Regardless of whether this is your first offence or whether your previous criminal history means that you may be facing a possible custodial sentence, Bainbridge Legal can provide you with the advice and representation you require for your assault matter. Our lawyers have criminal law experience in both Commonwealth and State jurisdictions for a range of criminal matters such as assaults (including domestic violence and AVO matters), and a wide variety of more serious violent offences. We can make an application for bail (or for a variation of bail conditions) on your behalf.
The offence of common assault is provided for under Section 61 of the Crimes Act 1900 which states:
“Whosoever assaults any person, although not occasioning actual bodily harm, shall be liable to imprisonment for two years.”
An assault is any act where a person intentionally (or recklessly) causes another person to apprehend immediate and unlawful violence. Assault includes the apprehension of injury and does not necessarily involve physical contact with the person assaulted. In other words, physical contact or violence is not an essential element of the assault. An element of assault is a lack of consent from the victim.
Common assault is punishable by a maximum term of imprisonment of 2 years.
The offence of assault occasioning actual bodily harm is contained within Section 59 of the Crimes Act 1900 which provides:
"Whosoever assaults any person, and thereby occasions actual bodily harm, shall be liable to imprisonment for five years."
The legislation does not define what constitutes "actual bodily harm" - this is defined by reference to case law. In summary, actual bodily harm mean hurt or injury calculated to interfere with the health or comfort of the victim. It does not need to be a permanent injury, but it must be more than merely "transient or trifling". 'Actual bodily harm' is something less than ‘grievous bodily harm’ (which requires really serious physical injury) and ‘wounding’ (which requires breaking of the skin).
Assault occasioning actual bodily harm is punishable by a maximum term of imprisonment of 5 years, or 7 years if the offence was committed in company.
Defences to Assault
Section 418 of the Crimes Act 1900 (NSW) provides that a person is not criminally responsible for an offence if the person carries out the conduct constituting the offence in self-defence. Self defence is defined within the legislation as follows:
A person carries out conduct in self-defence if and only if the person believes the conduct is necessary:
(a) to defend himself or herself or another person, or
(b) to prevent or terminate the unlawful deprivation of his or her liberty or the liberty of another person, or
(c) to protect property from unlawful taking, destruction, damage or interference, or
(d) to prevent criminal trespass to any land or premises or to remove a person committing any such criminal trespass,
and the conduct is a reasonable response in the circumstances as he or she perceives them.
In New South Wales, provocation is not a defence to assault. This is different to other jurisdictions, such as Queensland for example, where a person is not criminally responsible for a provoked assault if the person is in fact deprived (by the provocation) of the power of self-control, and acts upon it on the sudden and before there is time for the person's passion to cool.
assaults - domestic violence related
Section 39 of the CRIMES (DOMESTIC AND PERSONAL VIOLENCE) ACT 2007 provides that an apprehended violence order must be made on guilty plea or guilt finding for certain offences.

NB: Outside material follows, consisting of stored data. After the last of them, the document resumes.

/-- What a firmware image's header carries beside its commit word (R58). The place of each in the header's bytes is not given. -/
structure ImageHeader where
  secVersion : BitVec 32
  /-- the step list -/
  steps : List Byte
  /-- the keys that the image is signed under, and their bit of the revocation mask (DESIGN CHOICE, log entry 57) -/
  rsaKey : RsaKey
  slhKey : List Byte
  keyIndex : Fin 64
  rsaSig : Nat
  slhSig : List Byte
  deriving DecidableEq, Repr

/-- A firmware image push: where the service has received it in HBM and how the programming ends (R69). -/
structure ImagePush where
  addr : Nat
  len : Nat
  header : ImageHeader
  /-- a push already in progress -/
  busy : Bool
  /-- whether the read-back digest compares equal to the header -/
  readBack : Bool
  deriving DecidableEq, Repr

/-- The reports of the 25 supply regions and the 8 fixed rails (R270). -/
structure CurrentCodes where
  regions : List (BitVec 10)
  fixed : List (BitVec 10)
  deriving DecidableEq, Repr

/-- Who makes a request at an HBM bridge (R275). -/
inductive Requester where
  /-- a place of a row, an engine operation, a PICK or an element of one of its cores -/
  | agent (m : RowId)
  /-- a hub unit acting for a launch on a core's behalf -/
  | hubFor (m : RowId)
  /-- a trace write of a core -/
  | traceOf (m : RowId)
  /-- a table walk that an access of the row caused -/
  | walkOf (m : RowId)
  /-- checkpoint and restore traffic -/
  | checkpoint
  /-- larder spills and reloads -/
  | larder
  /-- attic, launch descriptor and launch-table reads -/
  | hubRead
  /-- a frame from another module -/
  | frame
  /-- stall walker, event ring and completion stores -/
  | hubStore
  /-- a control complex access -/
  | control
  deriving DecidableEq, Repr

/-- The row that pays for a request (R275). -/
def Requester.row : Requester → Option RowId
  | .agent m | .hubFor m | .traceOf m | .walkOf m => some m
  | .checkpoint | .larder | .hubRead | .frame | .hubStore | .control => none

/-- A request at an HBM bridge: a whole 128-byte line, or the bytes of it that a mask names (R24). -/
structure BridgeRequest where
  by_ : Requester
  line : Nat
  write : Bool
  /-- bit i: byte i of the line is named -/
  mask : BitVec 128
  data : BitVec 1024
  deriving DecidableEq, Repr

/-- The row charged, none for traffic that no row pays for (R275). -/
def BridgeRequest.row (r : BridgeRequest) : Option RowId := r.by_.row

/-- What the scrubber finds in a line (R25). -/
inductive EccOutcome where
  | clean
  | corrected
  | uncorrectable
  deriving DecidableEq, Repr

/-- A frame as it arrives at a port: its EtherType and circuit header (Table 1.4) and its payload. -/
structure Frame where
  ethertype : BitVec 16
  ver : BitVec 4
  kind : BitVec 4
  dst : BitVec 18
  src : BitVec 18
  cls : BitVec 2
  circ : BitVec 16
  seq : BitVec 32
  ackseq : BitVec 32
  len : BitVec 16
  op : BitVec 8
  win : BitVec 16
  payload : List Byte
  /-- the port that it arrives at, the 802.1Q tags before its EtherType and its length in bytes (R27) -/
  port : Fin 16 := 0
  tags : Nat := 0
  octets : Nat := 64
  deriving DecidableEq, Repr

/-- One IEEE 1588 message with its hardware timestamp (R35, R53). -/
structure PtpMessage where
  twoStep : Bool
  domain : BitVec 8
  seqId : BitVec 16
  /-- the timestamp that the message carries, in seconds and nanoseconds -/
  seconds : BitVec 48
  nanos : BitVec 32
  /-- the timestamp taken at the MAC, in timebase units -/
  local_ : Word
  /-- the correctionField: signed, in units of 2^−16 ns -/
  correction : Word
  master : Word
  port : BitVec 16
  deriving DecidableEq, Repr

/-- An error of an array of the control complex (R54). -/
inductive CcError where
  /-- repaired and counted -/
  | corrected
  /-- in data that one application core consumes -/
  | consumed (ac : Fin 24)
  /-- in a dirty block of the shared cache, at a physical address -/
  | dirtyBlock (addr : Nat)
  /-- not attributable to one core -/
  | unattributed
  deriving DecidableEq, Repr
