/-- What an element's form keeps between firings (R437, R467). -/
inductive FormState where
  | plain
  | carry (insts : List CarryInst)
  /-- times each input's head was passed over, inputs at F, whose turn it is, and the inputs (true for in2) of the tokens that wait,
  in order of arrival (R149) -/
  | ndmrg (passed1 passed2 : Nat) (f1 f2 : Bool) (turn2 : Bool) (came : List Bool)
  | merge (pred : Option Token)
  | invar (value : Option Token)
  /-- next tag, tags outstanding, and the next tag when the last marker passed -/
  | stamp (next : BitVec 16) (outstanding : List (BitVec 16)) (mark : BitVec 16)
  | order (next : BitVec 16) (held : List (Nat × Token))
  | sink (seen : Nat) (reported : Bool)
  | cntr (run : Option CntrRun) (done : Bool)
  | sparse (ca cb : Nat) (pa pb : Lane) (bad : Bool) (lastA lastB : Option Lane)
  | segred (isOpen : Bool) (key acc : Lane) (cur : Nat) (flags : BitVec 5) (e p : Bool)
  /-- descriptor, whether it has stopped, reported or holds its side, and a token read and not yet emitted -/
  | ring (desc : Word) (stopped reported hasSide : Bool) (pend : Option Token)
  | mma (weights : Option (List Byte))
  deriving DecidableEq, Repr

/-- A placed element (R132, R316): its stage words or port record, its cell, context and state. -/
structure Elem where
  kind : ElemKind
  words : List (BitVec 64)
  cell : Nat
  eslot : Nat
  ctx : BitVec 2
  /-- hold entries k0–k7, none when dead (R167) -/
  holds : Vector (Option (Vector Lane 16)) 8
  hbank : Bank
  /-- firings since RSTART or the last switch (R413) -/
  firings : Nat
  matching : List MatchEntry
  /-- inputs discarding up to their next F (R152) -/
  discard : BitVec 4
  /-- this element has consumed the K, or the M, of the flood in progress (R154, R156) -/
  flooded : Bool
  /-- the marker it emits carries E: its inputs were unequal at the flood (R154) -/
  markE : Bool
  /-- rotation among the inputs of a tagged element (R143) -/
  rot : Nat
  form : FormState
  deriving DecidableEq, Repr

/-- Region states (Table 5.6). -/
inductive RegionSt where
  | free | loading | ready | running | completing
  deriving DecidableEq, Repr

/-- A marker flood in progress (R154, R156). -/
inductive Flood where
  | none
  /-- a configuration switch, with the number of the first operation forked after it was asked for, the new stage words,
  hold constants and QK, and the handles as the RSWITCH found them -/
  | switch (op : Nat) (words : List (List (BitVec 64))) (consts : List (Nat × Nat × Vector Lane 16)) (qk : BitVec 32) (binds : List Word)
  /-- a cut, by breakpoint, suspension or checkpoint -/
  | cut
  deriving DecidableEq, Repr

/-- A port link of a GRAPH request: requester row, core and port, direction and element of the image (Table 15.8). -/
structure PortLink where
  m : RowId
  c : CoreId
  port : Nat
  toRequester : Bool
  elem : Nat
  deriving DecidableEq, Repr

/-- A region slot that is not FREE (R157–R162). -/
structure Region where
  /-- the RCB's slice-window address -/
  rcb : Word
  st : RegionSt
  lid : BitVec 16
  image : Word
  org : Nat
  w : Nat
  h : Nat
  ctxn : BitVec 2
  var : BitVec 2
  fold : BitVec 2
  donea : Word
  donev : Word
  qk : BitVec 32
  sticky : BitVec 16
  dskip : BitVec 48
  sinkn : Nat
  sinks : Nat
  status : Status
  hash : BitVec 256
  /-- 0 lockstep, 1 tagged, 2 systolic -/
  disc : BitVec 2
  elems : List Elem
  arcs : List Arc
  inits : List (Nat × Token)
  /-- fold variants of the image: level and, per canonical element, variant element and context (R320) -/
  folds : List (BitVec 2 × List (Nat × BitVec 2))
  flood : Flood
  /-- floods asked for and not begun -/
  queued : List Flood
  frozen : Bool
  /-- a breakpoint froze it: a write of BPGO alone thaws it (R257) -/
  bpHold : Bool
  /-- the weight source of a systolic region (R450) -/
  wsource : Option Word
  /-- a chain-mode MXGO has driven the region (R397) -/
  chained : Bool
  links : List PortLink
  /-- the image as it was read, from its reading to its placement (R321) -/
  copy : List Byte
  /-- RSWITCH words whose image has yet to be read: the first operation forked after each, the image, QK and the handles' bindings
  (R154, R367, R467) -/
  switches : List (Nat × Word × BitVec 32 × List Word)
  /-- software's placements for a fold of the region, by shape, none where it refused (R97) -/
  given : List (BitVec 16 × Option (List (Nat × Nat × Nat)))
  deriving DecidableEq, Repr

/-! ### Engine operations -/

/-- How far an operation has come. -/
inductive OpPhase where
  /-- forked, its checks not yet made -/
  | forked
  /-- past its checks, moving elements -/
  | moving
  /-- waiting for an answer of the hub, another module or the fabric manager -/
  | waiting
  /-- ended with its status; completion is to be recorded -/
  | ended
  /-- completed, not yet retired -/
  | completed
  deriving DecidableEq, Repr

/-- One engine operation (R124, R125, R378). -/
structure Op where
  id : Nat
  engine : Fin 4
  lid : BitVec 16
  cmd : BitVec 128
  cmdAddr : Word
  /-- descriptor addresses of the handles, resolved at the fork (R362) -/
  ha : Option Word
  hb : Option Word
  /-- walk slots as read at the fork (R378) -/
  wa : BitVec 256
  wb : BitVec 256
  phase : OpPhase
  status : Status
  /-- index of the next element in walk order -/
  idx : Nat
  /-- bytes or lanes gathered for the next token or slot, with their poison -/
  buf : List Byte
  bufP : Bool
  /-- elements put into the token being built, when elements fill lanes -/
  lanes : Nat
  /-- F seen by a drain that stops there (R380) -/
  sawF : Bool
  /-- address and element index of a fault (R244) -/
  errAddr : Word
  errInCmd : Bool
  /-- region slot on whose behalf it was forked (R162, R381) -/
  region : Option SlotId
  /-- lines the operation has read with .drop, to be killed at its last read (R185) -/
  drops : List Nat
  /-- KVAPP: first reserved position, when it has reserved (R201) -/
  kvBase : Option Nat
  /-- the descriptor or parameter values a command keeps -/
  aux : List Nat
  /-- circuits and the sequence numbers of the last frames whose acknowledgement it awaits (R31, R400) -/
  awaitSeq : List (BitVec 16 × BitVec 32)
  /-- which bytes of `buf` came from a poisoned line; a byte beyond the list did not (R379) -/
  bufZ : List Bool := []
  /-- the bytes that its elements have written of each poisoned line, as a mask (R26, R198) -/
  cover : List (Nat × Nat) := []
  deriving DecidableEq, Repr

/-! ### Rows -/

/-- A vine word in a hop or the resend buffer (R102, R109, R111, R237). -/
structure VineWord where
  ord : WordOrd
  /-- a word of the handler stream (R236) -/
  handler : Bool
  word : BitVec 32
  lit : BitVec 128
  addr : Word
  post : Word
  postRel : Bool
  /-- the collection a row reduction carries -/
  coll : Word
  deriving DecidableEq, Repr

/-- A predication stack entry (R113). -/
structure PredEntry where
  outer : Bool
  took : Bool
  els : Bool
  deriving DecidableEq, Repr

/-- A destination awaiting its data (R341). -/
structure Pending where
  dest : BitVec 5
  val : Word
  deriving DecidableEq, Repr

/-- A result on the echo path: a row reduction's, or core 7's post for a Q = 1 GETW (R110, R112). -/
structure Echo where
  dest : BitVec 5
  val : Word
  isGetw : Bool
  deriving DecidableEq, Repr

/-- The trap registers of a place (Table 8.2, R231). -/
structure TrapRegs where
  cause : BitVec 8
  eng : Bool
  nest : Bool
  winOpen : Bool
  src : BitVec 8
  rowc : BitVec 8
  xord : WordOrd
  xaddr : Word
  xinfo : Word
  xhold : Word
  /-- live state exchanged with the value of xhold (R231) -/
  xholdLive : Bool
  hbase : Word
  /-- ordinal of the word that trapped, for the choice of SRC (R234) -/
  trapOrd : Option WordOrd
  deriving DecidableEq, Repr

/-- What a place holds while its row runs a handler (R236). -/
structure Held where
  active : Bool
  stack : List PredEntry
  post : Word
  postRel : Bool
  ord : WordOrd
  /-- the place had executed HALT -/
  halted : Bool
  /-- a core's schedule cursor (R89) -/
  cursor : Nat := 0
  deriving DecidableEq, Repr

/-- An engine trap waiting for the core's next program word (R243). -/
structure EngTrap where
  cause : Cause
  xaddr : Word
  xinfo : Word
  deriving DecidableEq, Repr

/-- %est (Table 4.9). -/
structure Est where
  count : BitVec 8
  first : BitVec 8
  deriving DecidableEq, Repr

/-- A breakpoint (Table 9.1); `due` while it holds back its token before the flood. -/
structure Breakpoint where
  en : Bool
  hit : Bool
  slot : SlotId
  arc : Nat
  n : BitVec 48
  due : Bool
  deriving DecidableEq, Repr

/-- A trace unit (Table 9.5). -/
structure TraceUnit where
  en : Bool
  wrap : Bool
  log2n : Nat
  base : Nat
  idx : Nat
  lost : BitVec 32
  lastTb : Word
  deriving DecidableEq, Repr

/-- A core sequencer and everything of its core (R115, R124, R157, R177, R253). -/
structure Core where
  s : Vector Word 32
  live : BitVec 32
  banks : Vector Bank 4
  pend : List Pending
  h : Vector Word 16
  w : Vector (BitVec 256) 32
  epost : Word
  epostRel : Bool
  active : Bool
  stack : List PredEntry
  cursor : Nat
  est : Vector Est 4
  engTrap : Vector (Option EngTrap) 4
  kidle : BitVec 24
  trap : TrapRegs
  held : Held
  stopped : Bool
  halted : Bool
  /-- words below this ordinal are discarded and forwarded after ERET (R238) -/
  skipBelow : Option WordOrd
  /-- the post history: ordinal, post carried and collection (R237) -/
  hist : List (WordOrd × Word × Bool × Word)
  ops : List Op
  nextOp : Nat
  regions : Vector (Option Region) 8
  mcells : Vector MemCell 64
  tlb : List TlbEntry
  bps : Vector Breakpoint 4
  elog : List (BitVec 256)
  elogLost : BitVec 16
  trace : TraceUnit
  /-- the element served last at each cell of its elements: kind and cell, then slot and element (R134) -/
  served : List ((ElemKind × Nat) × (SlotId × Nat)) := []
  deriving DecidableEq, Repr

/-- What a row is doing (Table 8.5, R232–R241). -/
inductive RowPhase where
  | idle
  | running
  /-- a stop is under way; a uniform trap has fixed the stop ordinal, if one stands here -/
  | stopping (uniform : Option WordOrd)
  | handler
  | double
  | mchk
  /-- a machine check has come on a DOUBLE row: only the row's STATE differs from `double` (R241) -/
  | doubleMchk
  | finished
  deriving DecidableEq, Repr

/-- The second trap of a DOUBLE row (Table 8.5); the table's other fields are read from the row's own trap registers. -/
structure RowTrap where
  secsrc : BitVec 8
  secc : BitVec 8
  seca : Word
  seci : Word
  deriving DecidableEq, Repr

/-- A module row: its row fetch unit, its vine and its eight cores (R99, R105, R237). -/
structure Row where
  phase : RowPhase
  /-- the launch that holds the row, and the launch it carries suspended (R70) -/
  lid : Option (BitVec 16)
  suspended : Option (BitVec 16)
  q : Vector Word 16
  qpend : List Pending
  /-- results on the echo path, oldest first (R110, R112) -/
  echo : List Echo
  /-- Q = 1 GETWs waiting for core 7 to have issued every vine word below their ordinals: destination, ordinal and whether
  a handler word (R110) -/
  getw : List (BitVec 5 × WordOrd × Bool)
  pc : Word
  ord : WordOrd
  post : Word
  postRel : Bool
  trap : TrapRegs
  held : Held
  heldPc : Word
  stopped : Bool
  halted : Bool
  hops : Vector (List VineWord) 8
  resend : List VineWord
  /-- words to forward again after ERET (R238) -/
  resendQ : List VineWord
  rtrap : RowTrap
  /-- the instruction cache (R99, R100): at most 512 lines of 128 bytes, each with its virtual line number, latest filled first -/
  icache : List (Nat × List Byte)
  cores : Vector Core 8
  deriving DecidableEq, Repr

/-! ### Launches and the hub -/

/-- Phases of a launch (R74–R87). -/
inductive LaunchSt where
  | pending | starting | running | suspended | aborting
  deriving DecidableEq, Repr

Section 39 provides:
(1) If a person pleads guilty to, or is found guilty of, an offence against section 13 or a domestic violence offence (other than murder, manslaughter or an offence under section 25A of the Crimes Act 1900 ), the court hearing the proceedings must make an apprehended violence order for the protection of the person against whom the offence was committed whether or not an application for such an order had been made.
(2) However, the court need not make an apprehended violence order if it is satisfied that it is not required (for example, because an apprehended violence order has already been made against the person).
(3) A reference in this section to a court extends to the District Court when exercising jurisdiction apart from under section 91.